Mrs. Pollards Receipt for Making Waffles – Historical Context

0 Comments | December 1, 2014


Take one quart of Milk seven Eggs half a pound of Butter rose water to the taste mix these together with a little yeast then stir in flour sufficient to make a thick batter then set it to rise (To make the orange Pudding. Take two or three fair Oranges boil the peals in 2 or 3 waters till the bitterness is out of them then take out all the white part with a Tea spoon[.] Grind it with half a pound of Sugar and half a pound of butter and the yolks of sixteen Eggs beat them all together ~

The story of a waffle, while winding into the past, definitively makes its prominence as a religious symbol of communion for Christians.
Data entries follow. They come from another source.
-- ==== Sys2Proof/Decode.lean ====
section
/-! DEFINITION. The words of an Ember tile's instructions: the base word and the extension word of the native set (09 R306 to
R331) and the words of MX-16 (R332), from the spec's tables of fields; and the commands that the table of operations spells by
bits: none, since no row gives bits (log 3). -/

namespace Sys2Proof

/-- The command that the word w of n bits spells. No row of the table of operations gives bits, so none is spelled (log 3). -/
def decodeTableWord (_nbits _w : Nat) : Option Instr := none

/-- The field of k bits at bit lo of a word (R306). -/
def field (w lo k : Nat) : Nat := w / 2 ^ lo % 2 ^ k

/-- The register or count that the field of k bits at bit lo numbers. -/
def numAt (k : Nat) (w lo : Nat) : Fin (2 ^ k) := ⟨field w lo k, Nat.mod_lt _ (Nat.two_pow_pos k)⟩

/-- The bits of the field of k bits at bit lo. -/
def bitsAt (k : Nat) (w lo : Nat) : BitVec k := BitVec.ofNat k (w / 2 ^ lo)

/-- One bit as a flag. -/
def bitAt (w lo : Nat) : Bool := field w lo 1 == 1

/-- An instruction under a condition on its fields; without it the encoding is illegal (R307). -/
def given {α : Type} (c : Bool) (r : α) : Option α := if c then some r else none

/-- Whether the fields named by their lowest bit and width are all zero: reserved and unused fields (R307, R315, R325). -/
def zeros (w : Nat) (fs : List (Nat × Nat)) : Bool := fs.all (fun f => field w f.1 f.2 == 0)

/-- The memory operand of the load and store class: the descriptor in [9:0] and, with X = 1, the offset in [23:0] of the extension
word (R308). -/
def memOperand (w : Nat) (x : Bool) (e : Nat) : Option EMem :=
  let p : Fin 8 := numAt 3 w 0
  let off : Option EOff :=
    if x then given (zeros w [(5, 5)] && zeros e [(24, 8)]) (.ext (bitsAt 24 e 0)) else some (.imm5 (bitsAt 5 w 5))
  match field w 3 2 with
  | 0 => given (!x && zeros w [(5, 5)]) (.plain p)
  | 1 => off.map (.offset p)
  | 2 => off.map (.postImm p)
  | _ => given (!x && zeros w [(5, 5)]) (.postMod p)

/-- A short descriptor of 7 bits at bit lo (R309). -/
def shortOperand (w lo : Nat) : Option EShort :=
  let p : Fin 4 := numAt 2 w lo
  match field w (lo + 2) 2 with
  | 0 => given (zeros w [(lo + 4, 3)]) (.plain p)
  | 1 => some (.offset p (bitsAt 3 w (lo + 4)))
  | 2 => some (.postImm p (bitsAt 3 w (lo + 4)))
  | _ => given (zeros w [(lo + 4, 3)]) (.postMod p)

/-- The pair of short descriptors in [13:0]: Y in [13:7], X in [6:0] (R309). -/
def twoOperands (w : Nat) (f : EShort → EShort → Instr) : Option Instr :=
  match shortOperand w 7, shortOperand w 0 with
  | some y, some x => some (f y x)
  | _, _ => none

/-- The immediate of the data and address arithmetic classes: [15:0], or [23:0] of the extension word with [15:0] zero (R322,
R331). -/
def immOperand (w : Nat) (x : Bool) (e : Nat) : Option EImm :=
  if x then given (zeros w [(0, 16)] && zeros e [(24, 8)]) (.long (bitsAt 24 e 0)) else some (.short (bitsAt 16 w 0))

/-- A shift count as an immediate: [15:5], or with X = 1 [23:5] of the extension, must be zero (R323; for the extension log 53). -/
def countOperand (w : Nat) (x : Bool) (e : Nat) : Option (Fin 32) :=
  if x then given (zeros w [(0, 16)] && zeros e [(5, 27)]) (numAt 5 e 0) else given (zeros w [(5, 11)]) (numAt 5 w 0)

/-- A register of a file and number of `mov` (R321). -/
def regOperand (file number : Nat) : Option EReg :=
  let n : Fin 16 := ⟨number % 16, Nat.mod_lt _ (by decide)⟩
  let k : Fin 8 := ⟨number % 8, Nat.mod_lt _ (by decide)⟩
  let low := decide (number % 16 < 8)
  match file with
  | 0 => some (.d n)
  | 1 => given low (.p k)
  | 2 => given low (.b k)
  | 3 => given low (.l k)
  | 4 => given low (.m k)
  | 5 => some (.ctl n)
  | _ => none

/-- The control class (R314). -/
def decodeControl (t : Fin 32) (w : Nat) : Option Instr :=
  match field w 20 5 with
  | 0 => given (zeros w [(0, 20)]) (.nop t)
  | 1 => given (zeros w [(0, 20)]) (.tend t)
  | 2 => given (zeros w [(0, 20)]) (.reti t)
  | 3 => given (zeros w [(12, 8)]) (.rptImm t (numAt 12 w 0))
  | 4 => given (zeros w [(0, 16)]) (.rptReg t (numAt 4 w 16))
  | 5 => given (zeros w [(0, 20)]) (.ei t)
  | 6 => given (zeros w [(0, 20)]) (.di t)
  | 7 => given (zeros w [(0, 20)]) (.clrst t)
  | 8 => given (zeros w [(2, 18)]) (.setrnd t (numAt 2 w 0))
  | _ => none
Before waffles came to resemble their large and defined shape, they were ornate relics called “wafers” or “oublies.” Although this food became prominent with the start of the Church, its first cultural documentation was in France in 1393, when Menagier de Paris was a published as a pamphlet for women written by men. This pseudo-cookbook describes waffles in four ways, “thin with grated cheese…[with] wine and no eggs…[with] eggs and wine…with cheese in the middle.” From France, documentation of waffles spread to Germany and the Netherlands, where yeast was introduced to the recipe in the former while irons were introduced by the latter. The fame of this food made its way from the mouths of the people to the art of Pieter Bruegel and Pieter Aertsen who included waffles in their depiction of human interactions in the mid-1550s. In America, waffles were first introduced by Puritans with Dutch heritage, and later by Thomas Jefferson after his term as ambassador to France. However it wasn’t until Expo 58 and the 1964 New York’s World Fair that this common day treat gained its modern popularity. Today, waffles are enjoyed as a breakfast, topped with ice cream or smothered with syrup, or served with a side of fried chicken. They have come to represent the industrialization and the cheapening of sugar and butter as staple foods as they have become branded by both Eggo and Waffle House.
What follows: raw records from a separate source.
-- ==== Sys2Proof/Machine/State.lean ====
section
/-! DEFINITION. The state of the GC8064: every register, buffer, queue, counter, mode and line the spec gives it, and the
queue of commands that wait. Sparse tables list what differs from the entry's reset value. -/

namespace Sys2Proof.Machine

open Sys2Proof

/-- Why a run stops although the spec gives the command no effect that goes on: none is needed, so the type is empty. -/
inductive Fault where
  deriving DecidableEq, Repr

/-- Why a command has no meaning. -/
inductive Refusal where
  /-- Raised by an arm of `exec` whose command has no meaning yet, with the command's mnemonic; safe: nothing runs. -/
  | notModelled (mnemonic : String)
  deriving DecidableEq, Repr

/-- The period sequencer (01 R32 to R35): whether it runs, the instant of period 0, the period length in force
(true: 62.5 us), the index of the next boundary, a pending restart with its instant, and whether the first adoption of
Chain cycle timing since reset has taken place. -/
structure Seq where
  running : Bool := false
  base : Time := 0
  long : Bool := false
  next : Nat := 0
  restart : Option Time := none
  adopted : Bool := false
  deriving DecidableEq, Repr

/-- The stamps of one PTP exchange of a gateway port (02 R66), in 1/256 ns: a two-step Sync that waits for its Follow_Up (sequence
number, ingress), the t1 and t2 of one Sync that wait for an offset and those of the Sync last completed, the egress t3 of the last delay
request, its sequence number and whether it was a peer request, the mean path delay; and of a master port the stamp of the last delay
request received, the sequence count of its Sync messages and the egress stamp of the last one (02 R65). -/
structure PtpPort where
  rx : Option (Nat × Int) := none
  reqSeq : Nat := 0
  t1 : Option Int := none
  t2 : Option Int := none
  m1 : Option Int := none
  s1 : Option Int := none
  t3 : Option Int := none
  mean : Option Int := none
  peer : Bool := false
  respStamp : Int := 0
  syncSeq : Nat := 0
  syncStamp : Int := 0
  deriving DecidableEq, Repr

/-- The time service (02): the instant at which the time base started, the steps made since (1/256 ns), the one step
that is known and waits for its instant (ns, instant, next state), whether a step has been made since reset or restart,
the remainder that rate steering has to remove (1/256 ns), the requested correction, the count of consecutive offsets
below 100 ns, the validity of the two sources, the presence of the reference, a set command on its way into the fabric
island, the stamps of the gateway ports, and the best foreign master that each gateway port has heard, with the rank of its data set
(R65). -/
structure TimeSvc where
  start : Option Time := none
  ofs : Int := 0
  step : Option (Int × Time × Nat) := none
  stepped : Bool := false
  remainder : Int := 0
  rateReq : Int := 0
  good : Nat := 0
  ptpValid : Bool := false
  chainValid : Bool := false
  refPresent : Bool := true
  clockFault : Bool := false
  setCross : Option (Nat × Nat) := none
  ptp : List (Fin 4 × PtpPort) := []
  foreign : List (Fin 4 × (BitVec 80 × Nat)) := []
  deriving DecidableEq, Repr

/-- One entry of a capture buffer (02 R71). -/
structure CapEntry where
  sec : Nat
  ns : Nat
  frac : Nat
  rise : Bool
  state : Nat
  deriving DecidableEq, Repr

/-- A committed pulse schedule (02 R73): start, period and width in 1/256 ns of cell time, one-shot or periodic with
its count, and the index of the next edge. -/
structure Pulse where
  start : Nat
  period : Nat
  width : Nat
  periodic : Bool
  count : Nat
  k : Nat
  deriving DecidableEq, Repr

/-- A pulse output: the schedule in force, a schedule that follows after the present pulse with the cell time of its commit (02 R73,
R81), and whether a pulse is being driven. -/
structure PulseOut where
  cur : Option Pulse := none
  next : Option (Pulse × Nat) := none
  high : Bool := false
  deriving DecidableEq, Repr

/-- A Locket record (17 R532); the check value is `Rec.crc` of `Machine/Locket.lean`, and `bad` marks a slot whose
write failed twice (R540). -/
structure Rec where
  type : Nat
  tstate : Nat
  sev : Nat
  repSat : Bool := false
  spanSat : Bool := false
  addr : Word
  rep : Nat := 1
  pcycle : Nat
  optime : Nat
  sec : Nat
  ns : Nat
  span : Nat := 0
  payload : List Byte
  bad : Bool := false
  deriving DecidableEq, Repr

/-- A flush in progress (17 R538): its start instant, the first index it copies and the index after the last. -/
structure Flush where
  start : Time
  first : Nat
  until_ : Nat
  deriving DecidableEq, Repr

/-- One filter of the event stream (16 R524, 0x0604). -/
structure EvFilter where
  en : Bool := false
  lo : Nat := 0
  hi : Nat := 0
  addr : Word := 0
  mask : Word := 0
  deriving DecidableEq, Repr

/-- Locket (17): the next record index, the index after the last flushed one, the
records of the volatile buffer and of the MRAM ring by index, the flush in progress, the instant from which the next record may be
accepted, the records discarded since the last RECORDS_LOST record with the instant of the last one, the instant of the last flush, whether power fail has closed the intake, the sequence number
of the ring header last written with what it records, and the mirror of the keep-alive values. -/
structure Locket where
  next : Nat := 0
  flushed : Nat := 0
  buf : List (Nat × Rec) := []
  ring : List (Nat × Rec) := []
  flush : Option Flush := none
  nextAt : Time := 0
  lost : Nat := 0
  lostAt : Time := 0
  lastFlush : Time := 0
  closed : Bool := false
  pfLost : Nat := 0
  headerSeq : Nat := 0
  headerNext : Nat := 0
  headerLost : Nat := 0
  clean : Bool := true
  mirror : Nat × Nat := (0, 0)
  filters : List (Fin 8 × EvFilter) := []
  deriving DecidableEq, Repr

/-- The keep-alive domain (19 R586, R592 to R594): power cycles, operating time in 1/64 ns with the device
instant of the last tick, validity at power-up, the copy of the reset qualification, whether it runs from `VDD_KA` (R606), the
consecutive samples of RST_N, whether RST_N is taken as low, the held-time counter, the held time in ms of the last release, the stuck flag, the ignore timer; the
supplies and reset that act now with the cause of the last reset; power fail (R597 to R599), a deferred reset (R596); and what the
next boot records in Locket: a power-up, and a held or stuck RST_N as record type and value. -/
structure Power where
  pcycle : Nat := 0
  optime : Nat := 0
  tickAt : Time := 0
  kaValid : Bool := true
  pulseQual : Bool := false
  maxHold : Nat := 0
  kaSupply : Bool := false
  rstHigh : Nat := 2
  rstLow : Nat := 0
  rstIsLow : Bool := false
  held : Nat := 0
  heldMs : Nat := 0
  stuck : Bool := false
  highRun : Nat := 0
  supplies : Bool := true
  reset : Bool := false
  cause : Nat := 1
  pfail : Bool := false
  pfDone : Bool := false
  pfHold : Bool := false
  rstDeferred : Bool := false
  powerUp : Bool := true
  record : Option (Nat × Nat) := none
  deriving DecidableEq, Repr

/-- A PTP message that an Ethernet port sent (02 R65): times in 1/256 ns; an Announce with `TB_UTC`; the port data set read, as whether
the port is a slave port and its mean path delay. -/
inductive PtpSent where
  | sync
  | followUp (t1 : Int)
  | announce (utc : Word)
  | delayReq
  | delayResp (t4 : Int)
  | pdelayReq
  | pdelayResp (t2 t3 : Int)
  | portData (slave : Bool) (mean : Option Int)
  deriving DecidableEq, Repr

/-- What an Ethernet port sent (02 R84 to R86): a plant frame's bytes; a Signet telegram with the station and IP addresses it came from and
went to and its UDP port; a PTP message with domain and sequence number; the answer to an ARP request or to a neighbour solicitation, with
the station it went to, the address it names and the station address it gives. -/
inductive EthSent where
  | plant (bytes : List Byte)
  | signet (src dst : BitVec 48) (v6 : Bool) (srcIp ip : BitVec 128) (udp : Nat) (payload : List Byte)
  | ptp (domain seq : Nat) (m : PtpSent)
  | arp (dst : BitVec 48) (ip : Word) (mac : BitVec 48)
  | advert (dst : BitVec 48) (ip : BitVec 128) (mac : BitVec 48)
  deriving DecidableEq, Repr

/-- A management transaction in progress (02 R88): a read or a write, the PHY and the register it addresses, the data of a write, the instant at
which it started. -/
structure MdioOp where
  rd : Bool
  phy : Fin 32
  reg : Fin 32
  data : BitVec 16 := 0
  since : Time
  deriving DecidableEq, Repr

/-- The Ethernet ports beside their registers (02 R83 to R88): the frames that each port sent at its last transmission, each with the tag
inserted after its source address (the model's own output, log 32), the speed in the PHY's word (true: 100 Mbit/s), and the management
transaction in progress. -/
structure Eth where
  sent : List (Fin 4 × List (Option (BitVec 16) × EthSent)) := []
  phyFast : List (Fin 4 × Bool) := []
  mdio : Option MdioOp := none
  deriving DecidableEq, Repr

/-- The level of a leg command (03 R91). -/
inductive Lvl where
  | high | low | float
  deriving DecidableEq, Repr

/-- One half-bridge leg (03 R93, R100, R104): the leg command, the two gates with the instant each last turned off and the
instant a turn-on is due, the placed level changes still to come, and the frames in a row held high throughout. -/
structure Leg where
  cmd : Lvl := .float
  gh : Bool := false
  gl : Bool := false
  ghOff : Time := 0
  glOff : Time := 0
  ghDue : Option Time := none
  glDue : Option Time := none
  sched : List (Time × Lvl) := []
  highRun : Nat := 0
  deriving DecidableEq, Repr

/-- A post (03 R106, R107): its period, the RISE and FALL of the legs 0 to 3, how many posts the plane made for that
period, and the plane. -/
structure Post where
  period : Nat
  words : List (Nat × Nat)
  count : Nat := 1
  plane : Fin 2 := 0
  deriving DecidableEq, Repr

/-- What the port has decided for a leg of the next frame (03 R103, R623): level changes at offsets from the frame start,
and the two compares that ACT_RISE and ACT_FALL show. -/
structure LegPlan where
  changes : List (Nat × Lvl)
  actRise : Nat
  actFall : Nat
  deriving DecidableEq, Repr

/-- The choice made at a cut-off edge: period, words, whether they are repeated, whether a post for the present period is
among them, and the plan of each driven leg. -/
structure Cand where
  period : Nat
  words : Option Post
  repeated : Bool
  legs : List (Fin 4 × LegPlan)
  deriving DecidableEq, Repr

/-- One of the six delay lines of a port (03 R98, R99): the tap map in force and a new map that waits for a frame start,
whether a round has succeeded since reset, the largest tap delay of the last completed round in ps, and the tap through which
the line launched its last transition (R96, R97). -/
structure DelayLine where
  map : List Nat := []
  newMap : Option (List Nat) := none
  ok : Bool := false
  maxTap : Nat := 0
  tap : Nat := 0
  deriving DecidableEq, Repr

/-- The inner state of a joint port (03): its legs, the posts of the two planes, the words last used, the choice of the
cut-off edge, the frame in execution, its plan, whether a clear with RUN = 1 lets the port run without a further post (R114),
whether RUN has been cleared in RUNNING (R115), the level of the trip pin and the output of its filter (R109), the safety-island source, a due active short and an active short that is on, and the
delay lines. -/
structure Port where
  legs : List (Fin 4 × Leg) := []
  posts : List (Fin 2 × Post) := []
  used : Option Post := none
  cand : Option Cand := none
  frame : Time := 0
  plan : List (Fin 4 × LegPlan) := []
  resume : Bool := false
  parkDue : Bool := false
  pinLevel : Bool := true
  pin : Bool := false
  safe : Bool := false
  ascDue : Option Time := none
  ascOn : Bool := false
  lines : List (Fin 6 × DelayLine) := []
  deriving DecidableEq, Repr

/-- One input of a current-sense filter (04 R132, R135): gain and offset in force, the clock edge at which the run in
progress reached its length, and the finished runs a window can still hold, each with the clock edges of the bit at which it reached its
length and of the bit that ended it. -/
structure SdInput where
  gain : Nat := 0x400000
  ofs : Nat := 0
  run : Option Time := none
  lastRuns : List (Time × Time) := []
  deriving DecidableEq, Repr

/-- A current-sense filter: the decimation ratio in use and whether it is new from this window edge on (04 R131), and its two inputs. -/
structure Filter where
  m : Nat := 208
  newM : Bool := false
  a : SdInput := {}
  b : SdInput := {}
  deriving DecidableEq, Repr

/-- The modulator clocks (04 R127, R128): the frequency in force (true 8 MHz), the sampling delays in force, and for each
running output the window edge at which it started or last changed frequency. -/
structure SdClocks where
  slow : Bool := false
  dly : List (Fin 9 × Nat) := []
  start : List (Fin 9 × Option Time) := []
  deriving DecidableEq, Repr

/-- A reading of a serial encoder (04 R145): its start, the period with whose samples it is delivered, the request byte sent, and once
it has ended its outcome: none for an error (R150), else the absolute value and what it does to the counter (R149). -/
structure Reading where
  start : Time
  period : Nat
  cmd : Nat
  out : Option (Option (Nat × Int)) := none
  deriving DecidableEq, Repr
Waffles have been entrusted with savory goodness since their beginning in ancient Greece, and for that reason, have become symbolic for both pleasure and desire. These ideas were conjured before Thomas Jefferson introduced the idea of excess with his “waffle frolics” as Geoffrey Chaucer in his 14th century collection, the Canterbury Tales uses waffles as a means of temptation or seduction. In his story, “Miller’s Tale,” Chaucer describes a story of lust and humor as the charming Nicholas, a tenant of John the carpenter, seems to successfully outwit all those around him. In the story, he successfully “beds” the wife of his landlord through elaborate lies and tricks Absolon, a priest who also longs for this young wife. Absolon, while subsidiary to the larger plot, tries to impress and seduce the women of his affection by grand-gestures, “and waffles piping hot out of the fire” (Chaucer). The role of waffles is solidified in this passage as an extravagance similar to the idea of the “current” waffle, smothered in its toppings and ice cream, similarly details. To the contrary, waffles become a common staple in the American breakfast through history, as witnessed in the Virginia Housewife’s receipt for “Wafers.” Mary Randolph wrote this cookbook to be a common book of American society rather than a staple of solely the elitist, American South or those in excess.